With the rapid increase of large-scale, real-world datasets, it becomes critical to address the problem of long-tailed data distribution (i.e., a few classes account for most of the data, while most classes are under-represented). Existing solutions typically adopt class re-balancing strategies such as re-sampling and re-weighting based on the number of observations for each class. In this work, we argue that as the number of samples increases, the additional benefit of a newly added data point will diminish. We introduce a novel theoretical framework to measure data overlap by associating with each sample a small neighboring region rather than a single point.

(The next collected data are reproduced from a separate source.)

section
/-! PROOFS. Entry into DETECT and the sample steps away from the last sample (R180 to R186). -/

namespace Sys2Proof.Machine

/-- At the entry step `entered` is clear already, so the hand-off moves only the phase. -/
theorem detectEmpty_of_not_entered (s : State) (he : s.entered = false) :
    detectEmpty s = { s with ivlCnt := 0, phase := .recover } := by
  simp [detectEmpty, State.handOff, he]

/-- Settles O30: the two entry steps; the second sets the registers that `detectEntry` lists. -/
theorem detectorEntry : Obligations.DetectorEntry := by
  intro P s hp he hw
  refine ⟨fun hn => ?_, coreStep_detect_entry P s hw hp he⟩
  rw [coreStep_detect_empty P s hw hp he hn, detectEmpty_of_not_entered s he]

theorem signedSample_eq_mul (s : State) : signedSample s = (if s.sign then -1 else 1) * Buffer.read s.wave s.detJ := by
  cases hs : s.sign <;> simp [signedSample, hs]

theorem runSample_of_le (s : State) (h : signedSample s ≤ s.peak) : runSample s = s :=
  if_neg (Int.not_lt.mpr h)

theorem runSample_of_lt (s : State) (h : (s.peak : Int) < signedSample s) :
    runSample s = { s with peak := (signedSample s).toNat, peakIdx := s.detJ } :=
  if_pos h

theorem detectAdvance_inside (s : State) (h : s.detJ + 1 ≠ s.waveLen) :
    detectAdvance s = { s with detJ := s.detJ + 1 } :=
  if_neg h

theorem emitInterval_first (s : State) (hv : s.havePrev = false) : emitInterval s = s := by
  simp [emitInterval, hv]

theorem emitInterval_next (s : State) (hv : s.havePrev = true) :
    emitInterval s = s.appendIvl (s.peakIdx - s.prevIdx) := by
  simp [emitInterval, hv]

/-- What the end of a run does to `IVL`: nothing at the first transition, one more interval at every later one. -/
theorem emitInterval_spec (s : State) :
    (s.havePrev = false → (emitInterval s).ivlCnt = s.ivlCnt ∧
      ∀ k, Buffer.read (emitInterval s).ivl k = Buffer.read s.ivl k) ∧
    (s.havePrev = true → (emitInterval s).ivlCnt = s.ivlCnt + 1 ∧
      Buffer.read (emitInterval s).ivl s.ivlCnt = s.peakIdx - s.prevIdx ∧
      ∀ k, k ≠ s.ivlCnt → Buffer.read (emitInterval s).ivl k = Buffer.read s.ivl k) ∧
    { emitInterval s with ivlCnt := s.ivlCnt, ivl := s.ivl } = s := by
  cases hv : s.havePrev with
  | false => simp [emitInterval_first s hv]
  | true =>
    rw [emitInterval_next s hv]
    exact ⟨nofun, fun _ => ⟨rfl, Buffer.read_write_same .., fun k => Buffer.read_write_other s.ivl s.ivlCnt k _⟩, rfl⟩

/-- The end of a run is the interval's output and six registers. -/
theorem endRun_spec (P : Params) (s : State) :
    (endRun P s).ivl = (emitInterval s).ivl ∧ (endRun P s).ivlCnt = (emitInterval s).ivlCnt ∧
    { endRun P s with
      prevIdx := s.prevIdx, havePrev := s.havePrev, sign := s.sign, peak := s.peak, thr := s.thr
      ivlCnt := s.ivlCnt, ivl := s.ivl } = s := by
  refine ⟨rfl, rfl, ?_⟩
  cases hv : s.havePrev with
  | false => simp [endRun, emitInterval_first s hv, ← hv]
  | true => simp [endRun, emitInterval_next s hv, State.appendIvl, ← hv]

/-- R182 in the terms of the statement: `v` is the signed sample, and the scale the product of the denominators. -/
theorem aboveThr_eq_true_iff (P : Params) (s : State) :
    aboveThr P s = true ↔ (s.thr : Int) < (P.initFactor.den * P.nextFactor.den : Nat) * signedSample s := by
  simp [aboveThr, thrScale]

theorem aboveThr_eq_false_iff (P : Params) (s : State) :
    aboveThr P s = false ↔ (P.initFactor.den * P.nextFactor.den : Nat) * signedSample s ≤ s.thr := by
  rw [← Bool.not_eq_true, aboveThr_eq_true_iff, Int.not_lt]

/-- Settles O31: above the threshold the run is extended or its peak moves; at or below it an open run ends, with the
interval as `emitInterval_spec` says, or nothing happens; then the index moves. -/
theorem detectorSample : Obligations.DetectorSample := by
  intro P s v hp he hw hlast hv
  obtain rfl : signedSample s = v := (signedSample_eq_mul s).trans hv.symm
  have hn : s.detJ < s.waveLen := by omega
  rw [← aboveThr_eq_true_iff, ← aboveThr_eq_false_iff]
  refine ⟨fun ha hle => ?extended, fun ha hlt => ?newPeak, fun ha hk hi => ?ended, fun ha hk => ?quiet⟩
  case extended =>
    rw [coreStep_detect_run P s hw hp he hn ha, runSample_of_le s hle, detectAdvance_inside s hlast.ne]
  case newPeak =>
    rw [coreStep_detect_run P s hw hp he hn ha, detectAdvance_inside _ (by simpa using hlast.ne), runSample_of_lt s hlt]
    exact ⟨_, rfl, Int.toNat_of_nonneg (by omega), rfl, rfl, rfl⟩
  case ended =>
    obtain ⟨hfirst, hnext, -⟩ := emitInterval_spec s
    obtain ⟨-, -, hframe⟩ := endRun_spec P s
    rw [coreStep_detect_end P s hw hp he hn ha hk hi, detectAdvance_inside _ (by simpa using hlast.ne)]
    exact ⟨_, rfl, rfl, rfl, rfl, rfl, rfl, by simp, hfirst, hnext,
      congrArg (fun u : State => { u with detJ := s.detJ }) hframe⟩
  case quiet =>
    rw [coreStep_detect_quiet P s hw hp he hn ha hk, detectAdvance_inside s hlast.ne]

end Sys2Proof.Machine
end

section
/-! PROOFS. The Bit Recoverer over a whole buffer (R119, R202 to R206): at one nominal cell the clock window never moves,
so every cell is told apart as it was encoded. -/

namespace Sys2Proof.Machine

/-! ### The long test at a steady speed -/

/-- The clock window after any number of cells of the nominal length `T`. -/
def steadyWindow (P : Params) (T : Nat) : List Nat :=
  List.replicate P.clkWin (2 * T)

theorem push_steadyWindow (P : Params) (T : Nat) (hc : 0 < P.clkWin) :
    push (steadyWindow P T) (2 * T) = steadyWindow P T := by
  unfold push steadyWindow
  rw [List.tail_replicate, ← List.replicate_succ', Nat.sub_add_cancel hc]

theorem isLong_steadyWindow (P : Params) (T x : Nat) : isLong P x (steadyWindow P T).sum = true ↔
    P.longFactor.num * (P.clkWin * (2 * T)) < x * (2 * P.clkWin * P.longFactor.den) := by
  simp [isLong, steadyWindow]

theorem isLong_two_cells (P : Params) (T : Nat) (hs : SteadyClock P) (hc : 0 < P.clkWin) (hT : 1 ≤ T) :
    isLong P (2 * T) (steadyWindow P T).sum = true := by
  rw [isLong_steadyWindow]
  calc P.longFactor.num * (P.clkWin * (2 * T))
      < 2 * P.longFactor.den * (P.clkWin * (2 * T)) := Nat.mul_lt_mul_of_pos_right hs.2 (by positivity)
    _ = 2 * T * (2 * P.clkWin * P.longFactor.den) := by ring

theorem isLong_one_cell (P : Params) (T : Nat) (hs : SteadyClock P) : isLong P T (steadyWindow P T).sum = false := by
  rw [← Bool.not_eq_true, isLong_steadyWindow, Nat.not_lt]
  calc T * (2 * P.clkWin * P.longFactor.den)
      = P.longFactor.den * (P.clkWin * (2 * T)) := by ring
    _ ≤ P.longFactor.num * (P.clkWin * (2 * T)) := Nat.mul_le_mul_right _ hs.1

/-! ### The loop -/

/-- Inside RECOVER at one nominal cell `T`: the intervals `xs` are left, the bits `bs` have been recovered. -/
structure Recovering (P : Params) (T : Nat) (s : State) (xs : List Nat) (bs : List Bool) : Prop where
  phase : s.phase = .recover
  entered : s.entered = true
  waitBlk : s.waitBlk = false
  inputs : s.inputs = []
  window : s.cwin = steadyWindow P T
  left : Buffer.Holds s.ivl (leadIn P + s.recI) xs
  count : s.ivlCnt = leadIn P + s.recI + xs.length
  recovered : Buffer.Holds s.bits 0 bs
  bitCnt : s.bitCnt = bs.length

/-- The cells of one bit give that bit back, if at least one interval follows them. -/
theorem Recovering.bit {P : Params} {T : Nat} {s : State} {b : Bool} {y : Nat} {ys : List Nat} {bs : List Bool}
    (hs : SteadyClock P) (hc : 0 < P.clkWin) (hT : 1 ≤ T) (h : Recovering P T s (cellsOfBit T b ++ y :: ys) bs) :
    ∃ t, coreStep P s = .next t ∧ Recovering P T t (y :: ys) (bs ++ [b]) := by
  have hpush := push_steadyWindow P T hc
  obtain ⟨hp, he, hw, hi, hwin, hleft, hcnt, hbits, hbc⟩ := h
  have hn : leadIn P + s.recI + 2 ≤ s.ivlCnt := by
    rw [hcnt]
    cases b <;> simp [cellsOfBit]
  have hstep := coreStep_recover_classify P s hw hp he hn
  cases b with
  | false =>
    obtain ⟨hnext, hrest⟩ := (Buffer.holds_cons _ _ (2 * T) (y :: ys)).mp hleft
    have hl : isLong P (nextInterval P s) s.cwin.sum = true := by
      rw [nextInterval, hnext, hwin]
      exact isLong_two_cells P T hs hc hT
    rw [classify_long P s hl] at hstep
    refine ⟨_, hstep, hp, he, hw, hi, ?_, hrest, ?_, hbits.write_end hbc false, ?_⟩
    · simp [longCell, nextInterval, hnext, hwin, hpush]
    · simp [longCell, hcnt, cellsOfBit]; omega
    · simp [longCell, hbc]
  | true =>
    obtain ⟨hnext, hrest⟩ := (Buffer.holds_cons _ _ T (T :: y :: ys)).mp hleft
    obtain ⟨-, hrest⟩ := (Buffer.holds_cons _ _ T (y :: ys)).mp hrest
    have hl : isLong P (nextInterval P s) s.cwin.sum = false := by
      rw [nextInterval, hnext, hwin]
      exact isLong_one_cell P T hs
    rw [classify_short P s hl] at hstep
    refine ⟨_, hstep, hp, he, hw, hi, ?_, hrest, ?_, hbits.write_end hbc true, ?_⟩
    · simp [shortCells, nextInterval, hnext, hwin, hpush]
    · simp [shortCells, hcnt, cellsOfBit]; omega
    · simp [shortCells, hbc]

/-- The one further interval is not classified: the core hands off (R206). -/
theorem Recovering.exit {P : Params} {T : Nat} {s : State} {last : Nat} {bs : List Bool}
    (h : Recovering P T s [last] bs) : ∃ t, Reaches P s t ∧ AtFrame t bs := by
  have hn : s.ivlCnt < leadIn P + s.recI + 2 := by simp [h.count]
  refine ⟨_, .step h.inputs (coreStep_recover_end P s h.waitBlk h.phase h.entered hn),
    ⟨rfl, rfl, h.waitBlk, h.inputs⟩, h.bitCnt, ?_⟩
  have hbits : Buffer.slice s.bits 0 bs.length = bs := h.recovered
  rw [← h.bitCnt] at hbits
  exact hbits

theorem Recovering.run {P : Params} {T : Nat} (hs : SteadyClock P) (hc : 0 < P.clkWin) (hT : 1 ≤ T) (last : Nat)
    (todo : List Bool) {s : State} {done : List Bool} (h : Recovering P T s (todo.flatMap (cellsOfBit T) ++ [last]) done) :
    ∃ t, Reaches P s t ∧ AtFrame t (done ++ todo) := by
  induction todo generalizing s done with
  | nil => simpa using h.exit
  | cons b todo ih =>
    rw [List.flatMap_cons, List.append_assoc] at h
    obtain ⟨y, ys, hy⟩ : ∃ y ys, todo.flatMap (cellsOfBit T) ++ [last] = y :: ys :=
      List.exists_cons_of_ne_nil (by simp)
    rw [hy] at h
    obtain ⟨t, hstep, ht⟩ := h.bit hs hc hT
    obtain ⟨u, hrun, hu⟩ := ih (hy ▸ ht)
    exact ⟨u, .head h.inputs hstep hrun, by simpa using hu⟩

/-! ### From the entry on -/

/-- The intervals beyond the seed are the cells of zeros, so the encoder's lead-in is part of the bits. -/
theorem encodeIntervals_split (T m k last : Nat) (bs : List Bool) : encodeIntervals T (m + k) last bs =
    List.replicate m (2 * T) ++ ((List.replicate k false ++ bs).flatMap (cellsOfBit T) ++ [last]) := by
  have hzeros : (List.replicate k false).flatMap (cellsOfBit T) = List.replicate k (2 * T) := by
    induction k with
    | zero => rfl
    | succ k ih => rw [List.replicate_succ, List.flatMap_cons, ih]; rfl
  simp only [encodeIntervals, List.replicate_add, List.flatMap_append, hzeros, List.append_assoc]

/-- The entry step seeds the window with the nominal cell (R202). -/
theorem recovering_of_atRecover {P : Params} {T : Nat} {s : State} {xs : List Nat}
    (h : AtRecover s (List.replicate (leadIn P) (2 * T) ++ xs)) :
    ∃ t, Reaches P s t ∧ Recovering P T t xs [] := by
  obtain ⟨⟨hp, he, hw, hi⟩, hcnt, hivl⟩ := h
  rw [hcnt] at hivl
  obtain ⟨hlead, hrest⟩ := (Buffer.holds_append s.ivl 0 _ xs).mp hivl
  rw [leadIn, List.replicate_add] at hlead
  obtain ⟨-, hseed⟩ := (Buffer.holds_append s.ivl 0 _ _).mp hlead
  have hn : leadIn P ≤ s.ivlCnt := by simp [hcnt]
  refine ⟨_, .step hi (coreStep_recover_seed P s hw hp he hn), hp, rfl, hw, hi, ?_, ?_, ?_, rfl, rfl⟩
  · simpa [Buffer.Holds, recoverSeed, steadyWindow] using hseed
  · simpa [recoverSeed] using hrest
  · simpa [recoverSeed] using hcnt

theorem recovers_encodeIntervals {P : Params} {s : State} {T n last : Nat} {bs : List Bool} (hs : SteadyClock P)
    (hc : 0 < P.clkWin) (hT : 1 ≤ T) (hn : leadIn P ≤ n) (h : AtRecover s (encodeIntervals T n last bs)) :
    ∃ t, Reaches P s t ∧ AtFrame t (List.replicate (n - leadIn P) false ++ bs) := by
  rw [← Nat.add_sub_cancel' hn, encodeIntervals_split] at h
  obtain ⟨t, hst, ht⟩ := recovering_of_atRecover h
  obtain ⟨u, htu, hu⟩ := ht.run hs hc hT last
  exact ⟨u, hst.trans htu, by simpa using hu⟩

/-- Settles O36: the lead-in seeds the window (`recovering_of_atRecover`), and `Recovering.run` is the induction over the
bits that are left. -/
theorem steadyIntervalsRecoverTheirBits : Obligations.SteadyIntervalsRecoverTheirBits := by
  intro P s T n last bs hs hc hT hn h
  obtain ⟨t, ⟨m, hm⟩, ht⟩ := recovers_encodeIntervals hs hc hT hn h
  exact ⟨m, t, hm, ht⟩

end Sys2Proof.Machine
end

The effective number of samples is defined as the volume of samples and can be calculated by a simple formula $(1-\beta^{n})/(1-\beta)$, where $n$ is the number of samples and $\beta \in [0,1)$ is a hyperparameter. We design a re-weighting scheme that uses the effective number of samples for each class to re-balance the loss, thereby yielding a class-balanced loss. Comprehensive experiments are conducted on artificially induced long-tailed CIFAR datasets and large-scale datasets including ImageNet and iNaturalist. Our results show that when trained with the proposed class-balanced loss, the network is able to achieve significant performance gains on long-tailed datasets.